President James established ties with China through the Chinese Minister to the United States, Wu Ting-Fang, and created a direct connection between China and the Urbana campus. James also set up the first office for foreign students in the United States. Between 1911 and 1920, the University of Illinois was educating a third of all the Chinese students in the United States; many that held degrees from Illinois later influenced China's development, including Coching Chu (class of 1913) who is known as "Father of Chinese Meteorology". Edward Y. Ying (class of 1939) was influential in the planning of modern Shanghai. H.Y. Moh (class of 1913) later became a cotton manufacturer and government minister.

Personal life 
James married Anna Margarethe Lange on August 22, 1879, whom he met during his time at the University of Halle. 

They had in total of 3 children named Anthony John, born in 1885, Herman Gerlach, born in 1887, and Helen Dickson, born in 1889. James never had the best health with the contribution of working late and not having much exercise except for his hobby of horseback riding. It was said that he would ride around campus in his horse peeking at a window or looking at many lands in the area.

He lived in the old white house in front of the campus until the first world war came and made it be used for the Y.M.C.A for the school of military aeronautics. He then resided to a house on Nevada St., later to be used by successor David Kinley. 

James was known to have many acquaintances around the country and around the world. He had known many professors from different universities around the world. In conversations with many faculty, he was always talking about many topics. He was an educated man and would be up to date with many books which would range from mathematics to natural sciences.
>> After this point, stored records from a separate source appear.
@[simp] theorem State.clearMem_cyc (s : State) (k n : Nat) : (s.clearMem k n).cyc = s.cyc := rfl
@[simp] theorem State.clearMem_skew (s : State) (k n : Nat) : (s.clearMem k n).skew = s.skew := rfl
@[simp] theorem State.clearMem_turn (s : State) (k n : Nat) : (s.clearMem k n).turn = s.turn := rfl
@[simp] theorem State.clearMem_agenda (s : State) (k n : Nat) : (s.clearMem k n).agenda = s.agenda := rfl
@[simp] theorem State.clearMem_bun (s : State) (k n : Nat) : (s.clearMem k n).bun = s.bun := rfl
@[simp] theorem State.clearMem_nextId (s : State) (k n : Nat) : (s.clearMem k n).nextId = s.nextId := rfl
@[simp] theorem State.clearMem_threads (s : State) (k n : Nat) : (s.clearMem k n).threads = s.threads := rfl
@[simp] theorem State.clearMem_cores (s : State) (k n : Nat) : (s.clearMem k n).cores = s.cores := rfl
@[simp] theorem State.clearMem_clusters (s : State) (k n : Nat) : (s.clearMem k n).clusters = s.clusters := rfl
@[simp] theorem State.clearMem_banks (s : State) (k n : Nat) : (s.clearMem k n).banks = s.banks := rfl
@[simp] theorem State.clearMem_slices (s : State) (k n : Nat) : (s.clearMem k n).slices = s.slices := rfl
@[simp] theorem State.clearMem_regions (s : State) (k n : Nat) : (s.clearMem k n).regions = s.regions := rfl
@[simp] theorem State.clearMem_commits (s : State) (k n : Nat) : (s.clearMem k n).commits = s.commits := rfl
@[simp] theorem State.clearMem_reqs (s : State) (k n : Nat) : (s.clearMem k n).reqs = s.reqs := rfl
@[simp] theorem State.clearMem_wbs (s : State) (k n : Nat) : (s.clearMem k n).wbs = s.wbs := rfl
@[simp] theorem State.clearMem_flits (s : State) (k n : Nat) : (s.clearMem k n).flits = s.flits := rfl
@[simp] theorem State.clearMem_arrivals (s : State) (k n : Nat) : (s.clearMem k n).arrivals = s.arrivals := rfl
@[simp] theorem State.clearMem_reports (s : State) (k n : Nat) : (s.clearMem k n).reports = s.reports := rfl
@[simp] theorem State.clearMem_tallies (s : State) (k n : Nat) : (s.clearMem k n).tallies = s.tallies := rfl
@[simp] theorem State.clearMem_closeFlits (s : State) (k n : Nat) : (s.clearMem k n).closeFlits = s.closeFlits := rfl
@[simp] theorem State.clearMem_homeQ (s : State) (k n : Nat) : (s.clearMem k n).homeQ = s.homeQ := rfl
@[simp] theorem State.clearMem_full (s : State) (k n : Nat) : (s.clearMem k n).full = s.full := rfl
@[simp] theorem State.clearMem_poison (s : State) (k n : Nat) : (s.clearMem k n).poison = s.poison := rfl
@[simp] theorem State.clearMem_frameTag (s : State) (k n : Nat) : (s.clearMem k n).frameTag = s.frameTag := rfl
@[simp] theorem State.clearMem_acceptNo (s : State) (k n : Nat) : (s.clearMem k n).acceptNo = s.acceptNo := rfl
@[simp] theorem State.clearMem_host (s : State) (k n : Nat) : (s.clearMem k n).host = s.host := rfl
@[simp] theorem State.clearMem_alavis (s : State) (k n : Nat) : (s.clearMem k n).alavis = s.alavis := rfl
@[simp] theorem State.clearMem_drovers (s : State) (k n : Nat) : (s.clearMem k n).drovers = s.drovers := rfl
@[simp] theorem State.clearMem_linksDown (s : State) (k n : Nat) : (s.clearMem k n).linksDown = s.linksDown := rfl
@[simp] theorem State.clearMem_portsDown (s : State) (k n : Nat) : (s.clearMem k n).portsDown = s.portsDown := rfl
@[simp] theorem State.clearMem_up (s : State) (k n : Nat) : (s.clearMem k n).up = s.up := rfl
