/-- Region 1's tables map the first GiB by this entry. -/
def mapped (leaf : Nat) (s : State) : State :=
  withField (((s.write 0x100000 8 (2 ^ 63 + 0x101000)).write 0x101000 8 (2 ^ 63 + 0x102000)).write 0x102000 8 leaf) 11 0x100000

/-- The first GiB is in the translation cache of cluster 0. -/
def cached (s : State) : State := s.modCluster 0 (fun k => k.tlbUse ⟨1, 0, 30, wrap64 leafW⟩)

theorem witness_AddLogicAndCompareGroupsHaveTheirEffects :
    (∀ w ∈ [false, true], ∀ i ∈ ([.add w .sat 4 1 2, .sub w .usat 4 1 2, .min w 4 1 2, .max w 4 1 2, .minu w 4 1 2,
      .maxu w 0 1 2, .mov w 4 1, .and w 4 1 2, .or w 51 1 2, .xor w 32 1 2, .andn w 4 1 2, .orn w 4 1 2, .shl w 4 1 3,
      .shr w 4 1 3, .sra w 4 1 3, .sel w 4 1 2] ++ [Cond.eq, .ne, .lt, .ge, .ltu, .geu].map (fun c => .cmp c w 4 1 2)),
      Issues i (base regs0)) ∧
    uView false ((base regs0).operand 1) ≠ 0 ∧ uView false ((base regs0).operand 9) = 0 ∧
    Issues (.sel false 4 9 2) (base regs0) := by decide

theorem witness_DivisionTruncatesAndDefinesDivisorZero :
    (∀ w ∈ [false, true], ∀ i ∈ ([.mul w .wrap 4 1 2, .mul w .sat 4 1 2, .mulh w 4 1 2, .mulhu w 4 1 2, .div w 4 1 2,
      .divu w 4 1 9, .rem w 4 1 9, .remu w 4 1 2] : List Instr), Issues i (base regs0)) ∧
    (let s := base [(1, 0x8000000000000000), (2, 0xFFFFFFFFFFFFFFFF)]
     sView false (s.operand 1) = -(2 ^ 63) ∧ sView false (s.operand 2) = -1 ∧ Issues (.div false 4 1 2) s) := by decide

theorem witness_BitCountsAndFieldsAreTheirBits : ∀ w ∈ [false, true], ∀ i ∈ ([.clz w 4 1, .ctz w 4 9, .popc w 4 1, .bfx w 4 1 2,
    .bfxSx w 4 1 2, .bfi w 4 1 2, .rol w 4 1 3] : List Instr), Issues i (base regs0) := by decide

theorem witness_ImmediatesAndNoOperations : ∀ i ∈ ([.movi 4 0x3FFFF, .movhi 4 1, .addi 4 0x20000, .addiW 4 1, .nop, .nopArith] :
    List Instr), Issues i (base regs0) := by decide

/-- Core 0 with this status of the carter command of token 7. -/
def withStatus (st : EStatus) : State :=
  (base regs0).modCore 0 (fun c => { c with hist := [(0, [⟨1, 7, st, [], 1⟩])] })

theorem witness_BranchesGoToTheirTargetsOrOn :
    (∀ i ∈ ([.beq 1 2 4, .bne 1 2 4, .blt 1 2 4, .bge 1 2 4, .bltu 1 2 4, .bgeu 1 2 4, .bz 1 4, .bnz 1 4,
      .beng .cart .done 1 4, .beng .mx .busy 1 4] : List Instr), Issues i (base regs0)) ∧
    (∃ e, (withStatus .done).myCore.statusOf Eng.cart.code (((withStatus .done).operand 1).toNat % 2 ^ 32) = some e ∧
      e.status = engStatus .done) ∧
    (base regs0).myCore.statusOf Eng.cart.code 7 = none := by
  refine ⟨by decide, ⟨⟨1, 7, .done, [], 1⟩, by decide, by decide⟩, by decide⟩

theorem witness_JumpsGoToTheirTargetsAndLink : ∀ i ∈ ([.j 0xFFFFFF, .jl 2, .jr 3, .jlr 3] : List Instr), Issues i (base regs0) := by
  decide

theorem witness_YieldExitAndTrapEndTheirTurn : ∀ i ∈ ([.yield, .exit, .trap 1] : List Instr), Issues i (base regs0) := by decide

theorem witness_SpecialRegistersReadAndWrite :
    (∀ n ∈ List.range 15, ∀ (h : n < 64), Issues (.rdsr 4 ⟨n, h⟩) (base regs0)) ∧
    Issues (.wrsr 1 7) (sup regs0) ∧ Issues (.wrsr 1 9) (sup regs0) ∧
    (let s := (sup regs0).modCluster 0 (fun k => { k with mxQ := [{ cmdOf [7] with stopped := true }] })
     mxprogOk (s.cluster s.myCl) (s.operand 1) = true ∧ Issues (.wrsr 1 13) s) ∧
    mxprogOk ((sup regs0).cluster (sup regs0).myCl) ((sup regs0).operand 1) = false ∧ Issues (.wrsr 1 13) (sup regs0) := by
  decide

/-- The foreman of core 0 begins a bundle; slot 15 of the core is in this state. -/
def foreman (t : Thread) : State :=
  let s := ((base []).setThread 0 0 (ready [(1, 15), (2, 0x10000), (3, 1)])).setThread 0 15 t
  { s with bun := { s.bun with slot := 0 } }

theorem witness_ForemanStartsReapsAndReadsSlots :
    (((foreman Thread.fresh).thread 0 15).state = .empty ∧ ((foreman Thread.fresh).operand 1).toNat = 15 ∧
      ((foreman Thread.fresh).operand 3).toNat = 1 ∧
      ∀ i ∈ ([.tstart 1 2, .tstart 3 2, .treap 1, .tstat 4 1] : List Instr), Issues i (foreman Thread.fresh)) ∧
    (let s := foreman { Thread.fresh with state := .stopped, code := 0x1C, icnt := 5 }
     (s.thread 0 15).state = .stopped ∧ (s.thread 0 15).handler = false ∧ s.parkShown 0 15 < 2 ^ 4 ∧
      s.recPending 0 15 = false ∧ Issues (.treap 1) s ∧ Issues (.tstat 4 1) s) ∧
    (let s := (foreman { Thread.fresh with state := .stopped, code := 0x1C, icnt := 5 }).modRegion 1 (fun r =>
       { r with late := [⟨0, 15, 9, 0, []⟩] })
     s.recPending 0 15 = true ∧ Issues (.tstat 4 1) s) := by decide

/-- The same with outstanding loads. -/
def withLoads (n : Nat) : State :=
  (base regs0).modThread 0 1 (fun t => { t with outs := (List.range n).map (fun k => ⟨k, .ld, false⟩) })

theorem witness_WaitFenceAndWidenGoOnWhenReady :
    (withLoads 2).me.count .ld = 2 ∧ Issues (.wait 0 0 0 2) (withLoads 2) ∧ ¬ (withLoads 2).me.count .ld ≤ 1 ∧
    Issues (.wait 0 0 0 1) (withLoads 2) ∧ Issues (.wait 15 15 15 15) (withLoads 2) ∧
    ∀ sc ∈ [Scope.thr, .core, .clu, .die, .pkg, .sys], fenceReady (base regs0) sc = true ∧ widenReady (base regs0) sc = true ∧
      Issues (.fence sc) (base regs0) ∧ Issues (.widen sc) (base regs0) := by decide

/-- The core in long mode or not. -/
def longCore (b : Bool) : State := (base regs0).modCore 0 (fun c => { c with long := b })

theorem witness_VmodeSwitchesAtWriteBack :
    (longCore true).myCore.long = true ∧ (longCore false).myCore.long = false ∧
    (∀ b ∈ [false, true], (longCore b).myCore.vmodeBusy = none ∧ (longCore b).vmemBusy 0 = false ∧
      Issues .vmode (longCore b) ∧ Issues .vmodeLong (longCore b)) ∧ longFree (longCore false) = true := by decide

/-- Point 23 of the team with this state, and p1 = n. -/
def atPoint (n : Nat) (p : PointSt) : State := (base [(1, wrap64 n)]).setPoint 1 0 23 p

/-- Point 23 is in phase 1, and the thread has arrived in phase ph. -/
def arrivedIn (ph : Nat) : State :=
  (atPoint 2 { PointSt.fresh with expect := some 2, phase := 1 }).modThread 0 1 (fun t => { t with rv := [(23, (ph, true))] })

theorem witness_RendezvousPointsCountArrivalsAndBytes :
    (∀ n ∈ [1, 256], ((atPoint n PointSt.fresh).operand 1).toNat = n ∧ ((atPoint n PointSt.fresh).myPoint 23).expect = none ∧
      Issues (.rvinit 1 23) (atPoint n PointSt.fresh)) ∧
    (let s := atPoint 256 { PointSt.fresh with expect := some 256 }
     (s.myPoint 23).expect = some 256 ∧ Issues (.rvinit 1 23) s ∧ Issues (.rvarr 23) s ∧
       (s.operand 1).toNat + (s.myPoint 23).bytes < 2 ^ 40 ∧ Issues (.rvbytes 1 23) s) ∧
    (∀ ph ∈ [0, 1], ((arrivedIn ph).myPoint 23).expect.isSome = true ∧ ((arrivedIn ph).myPoint 23).phase = 1 ∧
      Table.find (arrivedIn ph).me.rv 23 = some (ph, true) ∧ (arrivedIn ph).arrivals = [] ∧
      Issues (.rvwait 23) (arrivedIn ph)) := by
  refine ⟨?_, ?_, ?_⟩ <;> decide

theorem witness_ScratchLoadsReadTheirBytes :
    (∀ n ∈ [1, 2, 4, 8], (memCheck (base regs0) 3 [.scratch, .remote] rightR 64 n n fMisaligned).toOption.map (·.space)
      = some .remote) ∧
    (∀ l ∈ ([(.ldB 4 3 3 0, 1), (.ldH 4 3 3 0, 2), (.ldW 4 3 3 0, 4), (.ldD 4 3 3 0, 8), (.ldBSx 4 3 3 0, 1),
      (.ldHSx 4 3 3 0, 2), (.ldWSx 4 3 3 0, 4), (.ldB 4 3 1 0, 1), (.ldWSx 4 3 1 0, 4)] : List (Instr × Nat)),
      Issues l.1 (base regs0)) ∧
    (let s := base regs0
     let e : Ea := ⟨.scratch, 0, 64, 64⟩
     memCheck s 1 [.scratch, .remote] rightR (s.operand 3 + (0 : BitVec 9).signExtend 64 * wrap64 8) 8 8 fMisaligned = .ok e ∧
       coreOf s.bun.cid < 16 ∧ bankOfSa e.addr / 2 = coreOf s.bun.cid ∧ s.bankHeld s.rid e.cl (bankOfSa e.addr) = true ∧
       s.orderOk { s.newReq (.load false) e 1 [pieceOf s e 8 0 0] with dst := some 4, cls := some .ld } (pieceOf s e 8 0 0) = true ∧
       s.buffer s.bun.cid = [] ∧ s.poisoned (scratchKey e.cl e.addr) 8 = none) := by decide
He was a kind person, and a faculty member said the reason behind all his kindness was because he wanted to be appreciated.

Motivation was a big factor in James’s persona, and it would show when he would motivate the University to achieve and reach for more. In a convocation on December 3, 1914, he said:

“I should like to have it said that at Illinois the members of the faculty from student assistants in the laboratories to the heads of departments show the keenest interest in the work and welfare of the students, helping them when they need help, inspiring them, holding them moreover always strictly to their work, as the most moral lesson which can be taught to a student.”

Death 
On June 17, after living for 5 years on a farm near Covina, California, he had died at the age of 70. His death was caused by uraemia and hardening of the arteries.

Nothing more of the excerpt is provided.